A newly recognized type of heart disease, or "cardiomyopathy," caused by an X-linked mutation in the LAMP2 gene, is rapidly progressive, leading to cardiac death in young patients, according to a report in the Journal of the American Medical Association.

The cardiomyopathy in the disorder is known to be clinically similar to severe hypertrophic cardiomyopathy, but the natural history and genetic patterns associated with the disease was unclear, lead author Dr. Barry J. Maroon, from the Minneapolis Heart Institute Foundation, and colleagues note.

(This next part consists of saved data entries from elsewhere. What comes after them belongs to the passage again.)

/-- A register of the FIO configuration takes its value; none where it is out of range. -/
def State.fioReg (s : State) (o : Nat) (w : BitVec 32) : Option State :=
  if 0x100 ≤ o ∧ o < 0x180 then
    let n := (o - 0x100) / 4
    let v := bits w.toNat 0 16
    inRange (1 ≤ v) (s.setDi n { s.di n with debounce := v })
  else if 0x180 ≤ o ∧ o < 0x1C0 then
    let n := (o - 0x180) / 4
    let v := w &&& 0x03FF0003
    inRange (outCfgOk v) (s.holdOuts.setDo n { s.holdOuts.do_ n with cfg := v })
  else if 0x1C0 ≤ o ∧ o < 0x240 then s.clReg ((o - 0x1C0) / 16) (o % 16) w
  else if 0x2A0 ≤ o ∧ o < 0x2C0 then
    let n := (o - 0x2A0) / 8
    let v := w &&& 0x03FF0003
    let h := s.holdOuts
    if o % 8 = 0 then inRange (outCfgOk v) (h.setFao n { h.fao n with cfg := v })
    else some (h.setFao n { h.fao n with safeV := w })
  else if 0x2C0 ≤ o ∧ o < 0x2E0 then
    let n := (o - 0x2C0) / 8
    let p := s.pulse n
    let v := w &&& 0xFFFF003F
    if o % 8 = 0 then
      inRange (piCfgOk v) (s.setPulse n { p with cfg := v, lineFault := if bits v.toNat 0 2 = 0 then p.lineFault else 0 })
    else inRange (10 ≤ w.toNat && w.toNat ≤ 100000) (s.setPulse n { p with window := w.toNat })
  else if 0x800 ≤ o ∧ o < 0xC00 then
    let n := (o - 0x800) / 0x80
    let c := s.cl n
    some (s.setCl n { c with table := tset c.table (o % 0x80 / 4) w })
  else
    some { s with fio := { s.fio with
      wbEn := w, di := tmap (fun n (d : Di) => { d with wb := d.wb && w.getLsbD n }) s.fio.di } }

/-- Offsets of the FIO configuration: trim values are no part of it. -/
def fioConfig (o : Nat) : Bool :=
  o == 0x00C || (0x100 ≤ o && o < 0x240) || (0x2A0 ≤ o && o < 0x2E0) || (0x800 ≤ o && o < 0xC00)

/-- A write of the FIO configuration, which the lead copies where it takes effect (R473). -/
def State.writeFio (s : State) (o : Nat) (w : BitVec 32) : State :=
  if !(fioConfig o) then s
  else
    match s.fioReg o w with
    | some s1 => s1.mirrorWrite (0xC000 + o) w
    | none => s.ignoreWrite

/-! ### A write of BAR0 (R8, R43) -/

/-- A register that is written only outside RUN, where it stands (R8). CANn.CTRL has a bit that RUN allows. -/
def State.rwl (s : State) (off : Nat) : Bool :=
  let b := off / 0x1000
  let o := off % 0x1000
  !(s.blockAbsent off) && (
    (b == 0x2 && [0x004, 0x018, 0x01C].contains o) ||
    (b == 0x3 && [0x004, 0x008].contains o) ||
    (b == 0x8 && ([0x004, 0x008, 0x00C].contains o || (0x400 ≤ o && o < 0x600 && o % 8 == 0) || 0x800 ≤ o)) ||
    (b == 0xB && 0x020 ≤ o && o < 0x040) ||
    (b == 0xC && fioConfig o) ||
    (b == 0xD && ([0x004, 0x008, 0x00C, 0x014, 0x040].contains o || (0x030 ≤ o && o < 0x040))) ||
    (0x10 ≤ b && b < 0x18 && [0x008, 0x00C, 0x010].contains o) ||
    (0x20 ≤ b && b < 0x30 && o == 0x024) ||
    (0x40 ≤ b && b < 0x47 && o == 0x004))
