/-! ### Reset and every step -/

/-- What a module finds after reset: STARTUP without a role but SIMPLEX, step 1 of its power-up, no request, no
subscription, no program, nothing sent, and each register of `resetWords` at the value that the Reset column of its table
states (Tables 1-11, 1-12, 2-2, 2-6, 3-11, 3-14, 4-8, 8-20, 10-8, 11-7, 12-7, 13-7, 14-8, 15-5, 15-8, 16-8, 16-9; the first
block of a kind stands for all). Registers for which no value is stated are not part of it (log 2, 4, 5). -/
def Obligations.ResetLeaves : Prop :=
  (∀ p ∈ resetWords, State.reset.regWord p.1 = p.2) ∧
  State.reset.regWord 0x9008 % 2 ^ 24 = 0 ∧
  State.reset.pending = [] ∧ State.reset.modes.mode = .startup ∧ State.reset.modes.role = .simplex ∧
  State.reset.modes.puStep = 1 ∧ State.reset.host.reqs = [] ∧ State.reset.host.subs = [] ∧ State.reset.prog.loaded = none ∧
  State.reset.out = [] ∧ State.reset.pairOk = true

/-- Whatever command a module takes: its variant, its serial number and its other fittings stay as they are (the carrier's EEPROM
apart, which is read anew), its clock never goes back, what was sent stays sent, and the queue gives up its front alone. -/
def Obligations.EveryStepKeepsThePast : Prop :=
  ∀ (s t : State), step s = .next t →
    { t.cfg with ee := s.cfg.ee } = s.cfg ∧ s.now ≤ t.now ∧ s.out <:+ t.out ∧ t.pending = s.pending.tail
end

In their study, the researchers examined the natural course and outcomes of LAMP2 cardiomyopathy in six boys and one girl, ranging in age from 7 to 17 years.

During an average follow-up period of 8.6 years, left ventricular systolic dysfunction and cavity enlargement developed in the patients. Adverse clinical outcomes included refractory heart failure and death in four patients and sudden death, aborted cardiac arrest, and heart transplantation in patient each.

Marked left ventricular hypertrophy was noted in the group, which included massive ventricular septal thickening in two subjects, the authors note. ECG findings included pronounced increased voltages of R-wave or S-wave as well as deeply inverted T-waves.

At autopsy, the histopathologic features were similar to those of a lysosomal storage disease and to hypertrophic cardiomyopathy, the researchers report.

The resemblance of LAMP2 to other types of cardiomyopathy "underscores the necessity and power of timely genetic testing in young patients" who have a substantially enlarged left ventricule, for the early molecular identification of this myocardial storage disease characterized by adverse clinical course," the authors conclude.

They add: "These observations also raise legitimate consideration for early intervention with heart transplantation ... despite the possibility of extracardiac organ involvement in this disease."